# Fixers, a BS label



## StillSearching (Feb 8, 2013)

Maybe it's true, we are as BS, fixers?
My IC said to me "You have had every woman in your life cheat on you, the problem R**** is your a FIXER"
I date and marry broken women, try to fix them, then when they cheat on me I try harder to fix them. 
Do we as BS chose people who need fixing and that will always become WS?
Is it possible to stop this cycle?
I sure hope so......


----------



## Ragnar Ragnasson (Mar 4, 2018)

I did gf or two. 

Until two more were separated and we had a great time, but I started to recognize a pattern.

Actually then, very early, I just said no.

This is your brain on "fixees".

Too much trouble.


----------



## MattMatt (May 19, 2012)

Counselling might be of benefit for you to help you give up being a Knight In Shining Armour.


----------



## StillSearching (Feb 8, 2013)

MattMatt said:


> Counselling might be of benefit for you to help you give up being a Knight In Shining Armour.


You know it.
2 years of it before an epiphany hit me. 
I think a little KiSA will always be present in me.


----------



## MattMatt (May 19, 2012)

StillSearching said:


> You know it.
> 2 years of it before an epiphany hit me.
> I think a little KiSA will always be present in me.


Me too, probably.


----------



## Cynthia (Jan 31, 2014)

Trying to fix people; isn't that what codependency is all about? 

I think it's a normal thing to want to resolve a problem, but when the problem isn't within one's realm of authority or responsibility it doesn't work.
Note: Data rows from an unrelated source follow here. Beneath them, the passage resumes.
theorem witness_InvariantKeptByEveryStep :
    BlockInv (withTurns [.svc 0x00040044] abc) ∧ ∃ t, step (withTurns [.svc 0x00040044] abc) = .next t ∧ t.length = 0 :=
  ⟨inv_of_phase _ trivial (by decide), _, rfl, rfl⟩

/-! ## The interrupt service family -/

/-- Each clause: an error at bit 7, a byte that the filter drops, the append that wraps, and no data. -/
theorem witness_LineStatusServiceResult :
    SvcMayOccur abc .rls ∧ (iirOf 0 3 0).extractLsb' 1 3 = abc.cfg.causeRls ∧
    LineErrorFlag abc.cfg 0x80 ∧
    (¬ LineErrorFlag abc.cfg 0x61 ∧ (0x61 : Byte).getLsbD abc.cfg.lsrDr.val = true ∧
      FilterDrops abc.cfg (some (1 <<< 255)) 0xFF ∧ ¬ FilterDrops abc.cfg abc.filter 0xFF ∧
      abc.length + 1 = abc.cfg.capacity) ∧
    (¬ LineErrorFlag abc.cfg 0x60 ∧ (0x60 : Byte).getLsbD abc.cfg.lsrDr.val = false) :=
  ⟨mayOccur_abc _, by decide, .inr (.inr (.inr (.inr rfl))),
    ⟨by unfold LineErrorFlag; decide, by decide, ⟨_, rfl, .inl (by decide)⟩, (by rintro ⟨_, h, _⟩; cases h), by decide⟩,
    by unfold LineErrorFlag; decide, by decide⟩

theorem witness_ReceiveDataServiceResult :
    abc.cfg.Legal ∧ SvcMayOccur abc .rda ∧ (iirOf 0xC 2 0).extractLsb' 1 3 = abc.cfg.causeRda ∧
    FilterDrops { nulMatch := true } (some 0) 0 ∧ ¬ FilterDrops abc.cfg (some 0) 0 ∧ abc.length < abc.cfg.capacity :=
  ⟨by decide, mayOccur_abc _, by decide, ⟨_, rfl, .inr (by decide)⟩,
    by rintro ⟨_, h, h' | h'⟩ <;> cases h <;> revert h' <;> decide, by decide⟩

theorem witness_IgnoredServiceResult :
    stateI.cfg.Legal ∧ (∀ c, SvcMayOccur stateI c) ∧ (iirOf 0 1 0).extractLsb' 1 3 = stateI.cfg.causeThre ∧
    (iirOf 0 6 0).extractLsb' 1 3 = stateI.cfg.causeCti ∧
    (∀ c ∈ [0#3, 4#3, 5#3, 7#3], (iirOf 0 c 0).extractLsb' 1 3 ∉
      [stateI.cfg.causeRls, stateI.cfg.causeRda, stateI.cfg.causeThre, stateI.cfg.causeCti]) :=
  ⟨by decide, mayOccur_stateI, by decide, by decide, by decide⟩

/-- One of each SVC constructor, in a state that allows every class, with the buffer one below capacity. -/
theorem witness_SvcCompletesWithItsFrame :
    (∀ i ∈ [Instr.svcOther0 0 0 0 0, .svcThre 0 0 0 0, .svcRda 0 0 0 0, .svcRls 0 0 0 0, .svcOther4 0 0 0 0,
      .svcOther5 0 0 0 0, .svcCti 0 0 0 0, .svcOther7 0xF 1 0xFF 0xFF], ∃ iir lsr rbr,
        svcSamples i = some (iir, lsr, rbr) ∧ SvcMayOccur abc (classOf abc.cfg (causeOf iir))) ∧
    abc.length < abc.cfg.capacity := by
  refine ⟨fun i hi => ?_, by decide⟩
  simp only [List.mem_cons, List.not_mem_nil, or_false] at hi
  obtain rfl | rfl | rfl | rfl | rfl | rfl | rfl | rfl := hi <;> exact ⟨_, _, _, rfl, mayOccur_abc _⟩

theorem witness_FilteredByteNeverGrowsBuffer :
    svcSamples (.svcRls 0 0 0x01 0x0A) = some (iirOf 0 3 0, 0x01, 0x0A) ∧
    FilterDrops stateI.cfg (some crlf) 0x0A ∧ ∃ t, exec (.svcRls 0 0 0x01 0x0A) { stateI with filter := some crlf } = .next t :=
  ⟨rfl, ⟨_, rfl, .inl (by decide)⟩, _, rfl⟩

theorem witness_SvcBlindToForeground :
    isSvc (.svcRda 0 0 0 0x44) = true ∧ ∃ t, exec (.svcRda 0 0 0 0x44) abc = .next t := ⟨rfl, _, rfl⟩

/-- At capacity 4, four bytes: the batch that wraps. -/
theorem witness_BatchFillsInOrderAndWrapsAtCapacity :
    let bytes : List Byte := [0x41, 0x42, 0x43, 0x44]
    let s := withCapacity 4 (withTurns (bytes.map fun b => Turn.svc (0x00040000 ||| b.setWidth 32)) stateI)
    BlockInv s ∧ SvcMayOccur s .rda ∧ s.filter = none ∧ s.length = 0 ∧ s.cfg.causeRda = 2 ∧
      bytes.length = s.cfg.capacity :=
  ⟨inv_of_phase _ trivial (by decide), mayOccur_stateI _, rfl, rfl, rfl, rfl⟩

/-! ## The foreground operations -/

/-- The first check: an `Illegal` word, and an SVC word, inside a bracket. -/
theorem witness_IssueChecksInOrder_illegal :
    CanIssue (withStream [0x70000000] bracket) ∧ FgMoves (withStream [0x70000000] bracket) ∧
      decode [0x70000000] = .error .reservedOp ∧
      decode [0x00040041] = .ok (.svcRda 0 0 0 0x41, []) ∧ isSvc (.svcRda 0 0 0 0x41) = true :=
  ⟨⟨rfl, .inr rfl⟩, .inl rfl, rfl, rfl, rfl⟩

/-- The other checks: each clause's conditions, and a state where none applies. -/
theorem witness_IssueChecksInOrder :
    (CanIssue bracket ∧ bracket.initialized = true ∧ bracket.fg = .writing) ∧
    (CanIssue State.reset ∧ State.reset.initialized = false) ∧
    (CanIssue stateI ∧ stateI.initialized = true ∧ stateI.fg ≠ .writing ∧
      ∃ t, exec (.read 65535) stateI = .next t) :=
  ⟨⟨⟨rfl, .inr rfl⟩, rfl, rfl⟩, ⟨⟨rfl, .inl rfl⟩, rfl⟩, ⟨rfl, .inl rfl⟩, rfl, by decide, _, rfl⟩

theorem witness_FaultsArePreciseAndSticky :
    ∃ t r, step (withStream [0x60000000] stateI) = .next t ∧ t.fault = some r ∧ t.fault ≠ none :=
  ⟨_, _, rfl, rfl, by decide⟩

theorem witness_FaultLeavesTheStream : ∃ t r, step (withStream [0x60000000] stateI) = .next t ∧ t.fault = some r :=
  ⟨_, _, rfl, rfl⟩

/-- Each of the five faults is raised from a state of the invariant. -/
theorem witness_FaultCodesAndTheirCauses :
    (BlockInv (withStream [0x10000004] State.reset) ∧ ∃ t, step (withStream [0x10000004] State.reset) = .next t ∧
      t.fault = some ⟨.notInit, 0x10000004, 0⟩) ∧
    (BlockInv (withStream [0x40000000] bracket) ∧ ∃ t, step (withStream [0x40000000] bracket) = .next t ∧
      t.fault = some ⟨.reInit, 0x40000000, 0⟩) ∧
    (BlockInv (withStream [0x50000000] bracket) ∧ ∃ t, step (withStream [0x50000000] bracket) = .next t ∧
      t.fault = some ⟨.fgBusy, 0x50000000, 0⟩) ∧
    (BlockInv (withStream [0x60000000] stateI) ∧ ∃ t, step (withStream [0x60000000] stateI) = .next t ∧
      t.fault = some ⟨.txState, 0x60000000, 0⟩) ∧
    (BlockInv (withStream [0xFFFFFFFF] stateI) ∧ ∃ t, step (withStream [0xFFFFFFFF] stateI) = .next t ∧
      t.fault = some ⟨.illegal, 0xFFFFFFFF, 0⟩) :=
  ⟨⟨inv_of_phase _ trivial (by decide), _, rfl, rfl⟩, ⟨inv_of_phase _ trivial (by decide), _, rfl, rfl⟩,
    ⟨inv_of_phase _ trivial (by decide), _, rfl, rfl⟩, ⟨inv_of_phase _ trivial (by decide), _, rfl, rfl⟩,
    inv_of_phase _ trivial (by decide), _, rfl, rfl⟩

/-- The clauses of INIT: before it, a second one, and the state it leads to. -/
theorem witness_InitEnablesTheThreeSources :
    (State.reset.fault = none ∧ State.reset.fg = .idle ∧ State.reset.initialized = false) ∧
    (CanIssue stateI ∧ stateI.initialized = true) ∧
    (BlockInv State.reset ∧ ∃ t, exec .init State.reset = .next t) :=
  ⟨⟨rfl, rfl, rfl⟩, ⟨⟨rfl, .inl rfl⟩, rfl⟩, inv_reset, _, rfl⟩

/-- Reserved bits, for each format Z or F operation: the lowest and the highest reserved bit. -/
theorem witness_ReservedBitsFault :
    CanIssue stateI ∧ FgMoves stateI ∧
    (∀ op ∈ [2#4, 3#4, 4#4, 5#4, 6#4], ∀ low ∈ [1#28, 0x8000000#28],
      opField (op ++ low) = op ∧ (op ++ low).extractLsb' 0 28 ≠ 0#28) := by
  refine ⟨⟨rfl, .inl rfl⟩, .inl rfl, fun op h low h' => ?_⟩
  simp only [List.mem_cons, List.not_mem_nil, or_false] at h h'
  obtain rfl | rfl | rfl | rfl | rfl := h <;> obtain rfl | rfl := h' <;> exact ⟨rfl, by decide⟩

/-- The conditions of the result, F_NOT_INIT and F_FG_BUSY clauses of SETF, CLRF and TXB, and of READ. -/
theorem witness_SetfInstallsTheFilter :
    (stateI.fault = none ∧ stateI.fg = .idle ∧ stateI.initialized = true) ∧
    (CanIssue State.reset ∧ State.reset.initialized = false) ∧
    (bracket.fault = none ∧ bracket.fg = .writing ∧ bracket.initialized = true) :=
  ⟨⟨rfl, rfl, rfl⟩, ⟨⟨rfl, .inl rfl⟩, rfl⟩, rfl, rfl, rfl⟩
Another person's life isn't within my realm of authority or responsibility unless it is my dependent child or an infirm person that I am responsible for.
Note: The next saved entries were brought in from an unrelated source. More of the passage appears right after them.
/-- A period that no prime divides into a shorter one is the least. -/
theorem not_isPeriodicPt_of_lt {α : Type} {f : α → α} {x : α} {n d : Nat} (hn : Function.IsPeriodicPt f n x)
    (hp : ∀ p, p.Prime → p ∣ n → ¬ Function.IsPeriodicPt f (n / p) x) (h0 : 0 < d) (hd : d < n) :
    ¬ Function.IsPeriodicPt f d x := by
  intro h
  obtain ⟨m, hm⟩ := Nat.gcd_dvd_right d n
  have hm1 : m ≠ 1 := by
    rintro rfl
    have := Nat.gcd_le_left n h0
    omega
  obtain ⟨p, prime, e, rfl⟩ := Nat.exists_prime_and_dvd hm1
  have short : n / p = d.gcd n * e := Nat.div_eq_of_eq_mul_left prime.pos (by linarith)
  refine hp p prime ⟨d.gcd n * e, by linarith⟩ ?_
  rw [short]
  exact (h.gcd hn).mul_const e

/-! ### The sequence from the trigger seed (R153) -/

theorem testConfig_lvl : 1 ≤ Params.testConfig.lvl := by decide

/-- The output bits of one width from the trigger seed. -/
def seedBit (m : WidthMode) : Nat → Bool :=
  noiseBit Params.testConfig { lfsr := 0xFFFF, widthMode := m, divisorCode := 0 } (levelOf Params.testConfig false)

/-- The parameters and the divisor do not change the bits. -/
theorem noiseBit_seed {p : Params} (hp : 1 ≤ p.lvl) (m : WidthMode) (r : BitVec 3) :
    noiseBit p { lfsr := 0xFFFF, widthMode := m, divisorCode := r } (-(p.lvl : Int)) = seedBit m :=
  funext fun n => noiseBit_congr hp testConfig_lvl (by rfl) (by rfl) false n

theorem seedBit_narrow : XnorShift (seedBit .narrow) 7 1 0 := noiseBit_narrow testConfig_lvl rfl

theorem seedBit_wide : XnorShift (seedBit .wide) 15 1 0 := noiseBit_wide testConfig_lvl rfl

theorem seedBit_narrow_periodic : Function.IsPeriodicPt dropFirst 127 (seedBit .narrow) :=
  isPeriodicPt_dropFirst.2 (seedBit_narrow.periodic (d := 3) (k := 7) rfl fun _ => XnorShift.returns_seven)

theorem seedBit_wide_periodic : Function.IsPeriodicPt dropFirst 32767 (seedBit .wide) :=
  isPeriodicPt_dropFirst.2 (seedBit_wide.periodic (d := 4) (k := 15) rfl fun _ => XnorShift.returns_fifteen)

/-- 127 is a prime, and the narrow bits are not all equal. -/
theorem seedBit_narrow_least {d : Nat} (h0 : 0 < d) (hd : d < 127) : ¬ Function.IsPeriodicPt dropFirst d (seedBit .narrow) := by
  refine not_isPeriodicPt_of_lt seedBit_narrow_periodic (fun p prime hp => ?_) h0 hd
  obtain rfl : p = 127 := (Nat.prime_dvd_prime_iff_eq prime (by norm_num)).1 hp
  rw [isPeriodicPt_dropFirst]
  intro h
  exact absurd (h 0) (by decide)

/-- A jump of `2 ^ (k + 8)` crossings on the wide bits, as two short ones. -/
theorem seedBit_wide_jump (k n : Nat) :
    seedBit .wide (n + 2 ^ (k + 8)) = (seedBit .wide (n + 2 ^ (k + 2)) == seedBit .wide (n + 2 ^ k)) := by
  have base : XnorShift (fun j => seedBit .wide (n + 2 ^ j)) 4 1 0 := fun j =>
    XnorShift.doubles (b := seedBit .wide) (d := 4) seedBit_wide.succ j n
  exact base.double k

theorem seedBit_wide_values :
    seedBit .wide 0 = false ∧ seedBit .wide 42 = false ∧ seedBit .wide (3 + 2 ^ 8) = true ∧ seedBit .wide (33 + 2 ^ 10) = true ∧
    seedBit .wide (585 + 2 ^ 12) = true := by
  refine ⟨by decide, by decide +kernel, ?_, ?_, ?_⟩
  · rw [seedBit_wide_jump 0]
    decide
  · rw [seedBit_wide_jump 2]
    decide +kernel
  · rw [seedBit_wide_jump 4, show 585 + 2 ^ (4 + 2) = 137 + 2 ^ (1 + 8) from rfl, show 585 + 2 ^ 4 = 89 + 2 ^ (1 + 8) from rfl,
      seedBit_wide_jump, seedBit_wide_jump]
    decide +kernel
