-- ==== Sys2Proof/Machine/Bus.lean ====
section
/-! DEFINITION. The meanings of the two bus transactions (43_commands.md R359, R360). -/

namespace Sys2Proof.Machine

/-- A host write to a register (43_commands.md R360): CMD and STATUS have their effects, CTRL is writable at any time, SR,
THRESH, NSAMP and BITCOUNT store their field unless a job runs (20_memory.md R119), the rest ignore it (10_state.md
R54). -/
def State.writeReg (s : State) (v : Word) : Reg → State
  | .cmd => s.onCmd v
  | .status => s.writeStatus v
  | .ctrl => { s with irqEn := v.getLsbD 0 }
  | .sr => if s.engine.isBusy then s.ignoreWrite else { s with sr := v.setWidth 18 }
  | .thresh => if s.engine.isBusy then s.ignoreWrite else { s with thresh := v.setWidth 22 }
  | .nsamp => if s.engine.isBusy then s.ignoreWrite else { s with nsamp := v.setWidth 23 }
  | .bitcount => if s.engine.isBusy then s.ignoreWrite else { s with bitcount := v.setWidth 23 }
  | .id => s
  | .version => s
  | .cap => s
  | .ncand => s
  | .naccept => s
  | .ncrcOk => s
  | .nrejShort => s
  | .nrejInact => s
  | .ndropLen => s
  | .ndropAddr => s
  | .nframeBytes => s
  | .tailbits => s

/-- The host may write the RAM (20_memory.md R108). -/
def Ram.hostWritable : Ram → Bool
  | .sample => true
  | .bit => true
  | .frame => false
  | .desc => false

/-- A host write to a backed location (43_commands.md R360). A write to sample or bit RAM while a job runs is ignored and
sets WERR (20_memory.md R119); one to frame or descriptor RAM is ignored and does not (R108). -/
def State.writeLocation (s : State) (v : Word) : Location → State
  | .reg r => s.writeReg v r
  | .ram m a => if m.hostWritable && s.engine.isBusy then s.ignoreWrite else s.writeRam m a v

/-- BUS_READ32 (43_commands.md R359). A location the running job writes reads as a draw, registers too (20_memory.md R118,
log 9). -/
def execBusRead32 (size : Nat) (addr : Addr) (s : State) : Host.Outcome State Fault Refusal :=
  match s.locate size addr with
  | none => .next (s.respondRead 0#32 true)
  | some l => .next (if s.engine.writes l then s.respondDraw else s.respondRead (s.readLocation l) false)

/-- BUS_WRITE32 (43_commands.md R360). An error response changes nothing else (20_memory.md R111). -/
def execBusWrite32 (size : Nat) (addr : Addr) (wdata : Word) (s : State) : Host.Outcome State Fault Refusal :=
  match s.locate size addr with
  | none => .next (s.respond true)
  | some l => .next ((s.writeLocation wdata l).respond false)

end Sys2Proof.Machine
end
I'm learning that having expectations and not allowing someone to use or abuse me is my true responsibility. If someone is abusing me or our relationship, it's better for me to not stay in the line of fire, but to move away. I used to try so hard to work on relationships with people until I realized that it's not a healthy relationship if I'm the one doing all the work. Relationships are supposed to be mutual. Again, with children it's different, but with adults, we are each responsible for our own part in the relationship for it to work, otherwise it's not healthy. It's not difficult to determine whether or not a person is willing to put in their effort to the relationship or not.


----------



## Luminous (Jan 14, 2018)

StillSearching said:


> You know it.
> 2 years of it before an epiphany hit me.
> I think a little KiSA will always be present in me.
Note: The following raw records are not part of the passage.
-- ==== Sys2Proof/Laws/Machine.lean ====
section
/-! SUPPORT. What each shared operation and each meaning can do, said once. -/

namespace Sys2Proof.Machine

/-! ## Engine and draws -/

@[simp] theorem EngineState.isBusy_idle : EngineState.idle.isBusy = false := rfl
@[simp] theorem EngineState.isBusy_busy (j : Job) : (EngineState.busy j).isBusy = true := rfl

theorem EngineState.isBusy_iff (e : EngineState) : e.isBusy = true ↔ ∃ j, e = .busy j := by
  cases e <;> simp

@[simp] theorem EngineState.writes_idle (l : Location) : EngineState.idle.writes l = false := rfl
@[simp] theorem EngineState.writes_busy (j : Job) (l : Location) : (EngineState.busy j).writes l = j.writes l := rfl

@[simp] theorem DrawEpochs.advance_of (e : DrawEpochs) (m : Ram) : e.advance.of m = e.of m := by cases m <;> rfl
@[simp] theorem DrawEpochs.advance_next (e : DrawEpochs) : e.advance.next = e.next + 1 := rfl
@[simp] theorem DrawEpochs.renew_next (e : DrawEpochs) (m : Ram) : (e.renew m).next = e.next := by cases m <;> rfl
@[simp] theorem DrawEpochs.renew_of_self (e : DrawEpochs) (m : Ram) : (e.renew m).of m = e.next := by cases m <;> rfl
theorem DrawEpochs.renew_of_ne (e : DrawEpochs) {m n : Ram} (h : n ≠ m) : (e.renew m).of n = e.of n := by
  cases m <;> cases n <;> first | rfl | exact absurd rfl h
@[simp] theorem DrawEpochs.renewAll_of (e : DrawEpochs) (m : Ram) : e.renewAll.of m = e.next := by cases m <;> rfl
@[simp] theorem DrawEpochs.renewAll_next (e : DrawEpochs) : e.renewAll.next = e.next + 1 := rfl

/-- No offset lies in two windows. -/
theorem Ram.holds_unique {m n : Ram} {a : Nat} (h : m.holds a = true) (h' : n.holds a = true) : m = n := by
  simp only [Ram.holds, Bool.and_eq_true, decide_eq_true_eq] at h h'
  cases m <;> cases n <;> first | rfl | (exfalso; simp only [Ram.base, Ram.window] at h h'; omega)

theorem State.sampleCap_le (s : State) : s.sampleCap ≤ 4194304 := by
  have := s.capUnits.isLt; unfold State.sampleCap; omega

theorem State.sampleCap_ge (s : State) : 32 ≤ s.sampleCap := by unfold State.sampleCap; omega

theorem State.sampleCap_dvd (s : State) : s.sampleCap % 32 = 0 := by unfold State.sampleCap; omega

/-- The backed part of a RAM lies in its window. -/
theorem State.holds_of_backs {s : State} {m : Ram} {a : Nat} (h : s.backs m a = true) : m.holds a = true := by
  have := s.capUnits.isLt
  simp only [State.backs, Ram.holds, Bool.and_eq_true, decide_eq_true_eq] at h ⊢
  cases m <;> simp only [Ram.base, Ram.window, State.ramBytes, State.bitCap, State.frameCap, State.descCap,
    State.sampleCap] at h ⊢ <;> omega

/-! ## Status -/

theorem Status.record_cases (st : Status) (e : ErrorCode) :
    (st.err = true ∧ st.record e = st) ∨
    (st.err = false ∧ st.record e = { st with err := true, errcode := e.code }) := by
  unfold Status.record
  cases h : st.err <;> simp

@[simp] theorem Status.record_done (st : Status) (e : ErrorCode) : (st.record e).done = st.done := by
  unfold Status.record; split <;> rfl
@[simp] theorem Status.record_aborted (st : Status) (e : ErrorCode) : (st.record e).aborted = st.aborted := by
  unfold Status.record; split <;> rfl
@[simp] theorem Status.record_werr (st : Status) (e : ErrorCode) : (st.record e).werr = st.werr := by
  unfold Status.record; split <;> rfl

/-! ## Commands -/

/-- START either raises the first failing check's error or accepts the job. -/
theorem State.startJob_cases (s : State) (j : Job) :
    (∃ e, s.startError j = some e ∧ s.startJob j = s.raiseError e) ∨
    (s.startError j = none ∧ s.startJob j = s.acceptJob j) := by
  unfold State.startJob
  cases h : s.startError j with
  | none => exact .inr ⟨rfl, rfl⟩
  | some e => exact .inl ⟨e, rfl, rfl⟩

/-- Every check of START has passed exactly when the engine is idle and the job's operands are legal. -/
theorem State.startError_none_iff (s : State) (j : Job) :
    s.startError j = none ↔ s.engine = .idle ∧
      (j.demodulates = true → 1000 ≤ s.sampleRate ∧ s.sampleCount ≤ s.sampleCap) ∧
      (j = .frame → s.bitLength ≤ s.bitCap) := by
  cases hE : s.engine with
  | busy k => simp [State.startError, hE]
  | idle =>
    by_cases hs : s.sampleRate < 1000 <;> by_cases hn : s.sampleCount > s.sampleCap <;>
      by_cases hb : s.bitLength > s.bitCap <;>
      cases j <;> simp [State.startError, hE, Job.demodulates, Config.minSampleRate, hs, hn, hb] <;> omega

/-- ABORT either finds the engine idle and does nothing, or ends the job and makes its outputs draws. -/
theorem State.abortJob_cases (s : State) :
    (s.engine = .idle ∧ s.abortJob = s) ∨
    (∃ j, s.engine = .busy j ∧ s.abortJob = (s.drawOutputs j).endAborted) := by
  unfold State.abortJob
  cases h : s.engine with
  | idle => exact .inl ⟨rfl, rfl⟩
  | busy j => exact .inr ⟨j, rfl, rfl⟩

/-- A write to CMD does what the command it carries does, or raises ILLEGAL_CMD. -/
theorem State.onCmd_cases (s : State) (v : Word) :
    (∃ r, decodeCommand v = .error r ∧ s.onCmd v = s.raiseError .illegalCmd) ∨
    (decodeCommand v = .ok .nop ∧ s.onCmd v = s) ∨
    (∃ j : Job, s.onCmd v = s.startJob j ∧
      (decodeCommand v = .ok .run ∧ j = .run ∨ decodeCommand v = .ok .demod ∧ j = .demod ∨
        decodeCommand v = .ok .frame ∧ j = .frame)) ∨
    (decodeCommand v = .ok .abort ∧ s.onCmd v = s.abortJob) := by
  unfold State.onCmd
  cases h : decodeCommand v with
  | error r => exact .inl ⟨r, rfl, rfl⟩
  | ok c =>
    cases c with
    | nop => exact .inr (.inl ⟨rfl, rfl⟩)
    | run => exact .inr (.inr (.inl ⟨.run, rfl, .inl ⟨rfl, rfl⟩⟩))
    | demod => exact .inr (.inr (.inl ⟨.demod, rfl, .inr (.inl ⟨rfl, rfl⟩)⟩))
    | frame => exact .inr (.inr (.inl ⟨.frame, rfl, .inr (.inr ⟨rfl, rfl⟩)⟩))
    | abort => exact .inr (.inr (.inr ⟨rfl, rfl⟩))

/-! ## The bus -/

/-- A transaction reaches a location exactly when its size is 4, its offset aligned and backed. -/
theorem State.locate_eq_some {s : State} {size : Nat} {addr : Addr} {l : Location} :
    s.locate size addr = some l ↔ size = 4 ∧ addr.toNat % 4 = 0 ∧ s.backed addr.toNat = some l := by
  unfold State.locate Config.accessSize
  split
  · simp_all
  · split <;> simp_all

/-- What a located RAM word is: an offset of the backed part of that RAM. -/
theorem State.backed_ram {s : State} {a b : Nat} {m : Ram} (h : s.backed a = some (.ram m b)) :
    b = a ∧ s.backs m a = true := by
  unfold State.backed at h
  repeat' split at h
  all_goals first
    | (simp only [Option.some.injEq, Location.ram.injEq] at h; obtain ⟨rfl, rfl⟩ := h; exact ⟨rfl, ‹_›⟩)
    | simp at h

/-- What a located register is: the register at that offset. -/
theorem State.backed_reg {s : State} {a : Nat} {r : Reg} (h : s.backed a = some (.reg r)) : Reg.at a = some r := by
  unfold State.backed at h
  repeat' split at h
  all_goals first
    | (simp at h; done)
    | simpa [Option.map_eq_some_iff] using h

/-- A register stands at its offset. -/
@[simp] theorem Reg.at_offset (r : Reg) : Reg.at r.offset = some r := by cases r <;> decide

/-- A read answers with an error response, a draw or the location's value. -/
theorem execBusRead32_cases (size : Nat) (addr : Addr) (s : State) :
    (s.locate size addr = none ∧ execBusRead32 size addr s = .next (s.respondRead 0#32 true)) ∨
    (∃ l, s.locate size addr = some l ∧ s.engine.writes l = true ∧ execBusRead32 size addr s = .next s.respondDraw) ∨
    (∃ l, s.locate size addr = some l ∧ s.engine.writes l = false ∧
      execBusRead32 size addr s = .next (s.respondRead (s.readLocation l) false)) := by
  unfold execBusRead32
  cases h : s.locate size addr with
  | none => exact .inl ⟨rfl, rfl⟩
  | some l =>
    cases hw : s.engine.writes l with
    | true => exact .inr (.inl ⟨l, rfl, hw, by simp [hw]⟩)
    | false => exact .inr (.inr ⟨l, rfl, hw, by simp [hw]⟩)

/-- A write answers with an error response, or does what its location does with the value. -/
theorem execBusWrite32_cases (size : Nat) (addr : Addr) (v : Word) (s : State) :
    (s.locate size addr = none ∧ execBusWrite32 size addr v s = .next (s.respond true)) ∨
    (∃ l, s.locate size addr = some l ∧ execBusWrite32 size addr v s = .next ((s.writeLocation v l).respond false)) := by
  unfold execBusWrite32
  cases h : s.locate size addr with
  | none => exact .inl ⟨rfl, rfl⟩
  | some l => exact .inr ⟨l, rfl, rfl⟩

/-- What a write to a location can do to the state. -/
theorem State.writeLocation_ram (s : State) (v : Word) (m : Ram) (a : Nat) :
    (m.hostWritable = true ∧ s.engine.isBusy = true ∧ s.writeLocation v (.ram m a) = s.ignoreWrite) ∨
    (m = .sample ∧ s.engine.isBusy = false ∧
      s.writeLocation v (.ram m a) = s.storeBytes a [v.extractLsb' 0 8, v.extractLsb' 8 8]) ∨
    (m = .bit ∧ s.engine.isBusy = false ∧ s.writeLocation v (.ram m a) = s.storeBytes a (wordBytes v)) ∨
    (m.hostWritable = false ∧ s.writeLocation v (.ram m a) = s) := by
  cases m <;> cases h : s.engine.isBusy <;> simp [State.writeLocation, Ram.hostWritable, State.writeRam, h]

/-! ## The step -/

/-- With a transaction at the head of the schedule, the step is the meaning of the transaction's instruction. -/
theorem step_of_host {s : State} {t : BusTransaction} (h : s.nextEvent = .host t) :
    step s = exec (decode t) s.takeEvent := by simp [step, h]

theorem step_of_engine {s : State} (h : s.nextEvent = .engine) : step s = .next s.takeEvent.engineTurn := by
  simp [step, h]

theorem step_of_reset {s : State} (h : s.nextEvent = .reset) : step s = .next s.takeEvent.resetBlock := by
  simp [step, h]

/-- The engine's turn completes the running job, or finds none. -/
theorem State.engineTurn_cases (s : State) :
    (s.engine = .idle ∧ s.engineTurn = s) ∨ (∃ j, s.engine = .busy j ∧ s.engineTurn = s.complete j) := by
  unfold State.engineTurn
  cases h : s.engine with
  | idle => exact .inl ⟨rfl, rfl⟩
  | busy j => exact .inr ⟨j, rfl, rfl⟩

end Sys2Proof.Machine
end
You are quite aware of it now though, so going forward you might remind yourself of this time should you experience something similar down the line.

KISA for me was tied to a lack of self worth/confidence. Always wanting to help the 'damsel in distress', feeling good when I helped them, but then realising that I had become the instrument of their healing, instead of themselves. 

Fortunately the past few years have been a slap in the face regarding that, and I have come to realise that if someone looks like they need fixing, I may subtly guide them towards the tools they can use to help themselves, but it is up to them to then take that initiative. 

Relying on someone else, either consciously or not, does nothing for the individual's sense of personal growth. At the same time, it does nothing good for the fixer too, except prolong their need to help someone that either doesn't want, need, or ask for help.


----------



## ConanHub (Aug 9, 2013)

Don't be a KISA, be a BILLC!

I am a fixer of a different flavor!>


----------



## NextTimeAround (Dec 15, 2011)

@StillSearching, what need does a fixer upper fulfill for you?

Looking back on your cheating partners, can you see now what red flags they were waving?


----------



## Cynthia (Jan 31, 2014)

ConanHub said:


> Don't be a KISA, be a BILLC!
> 
> I am a fixer of a different flavor!>


I'm a little afraid to ask this, but what is BILLC?


----------



## ConanHub (Aug 9, 2013)

CynthiaDe said:


> I'm a little afraid to ask this, but what is BILLC?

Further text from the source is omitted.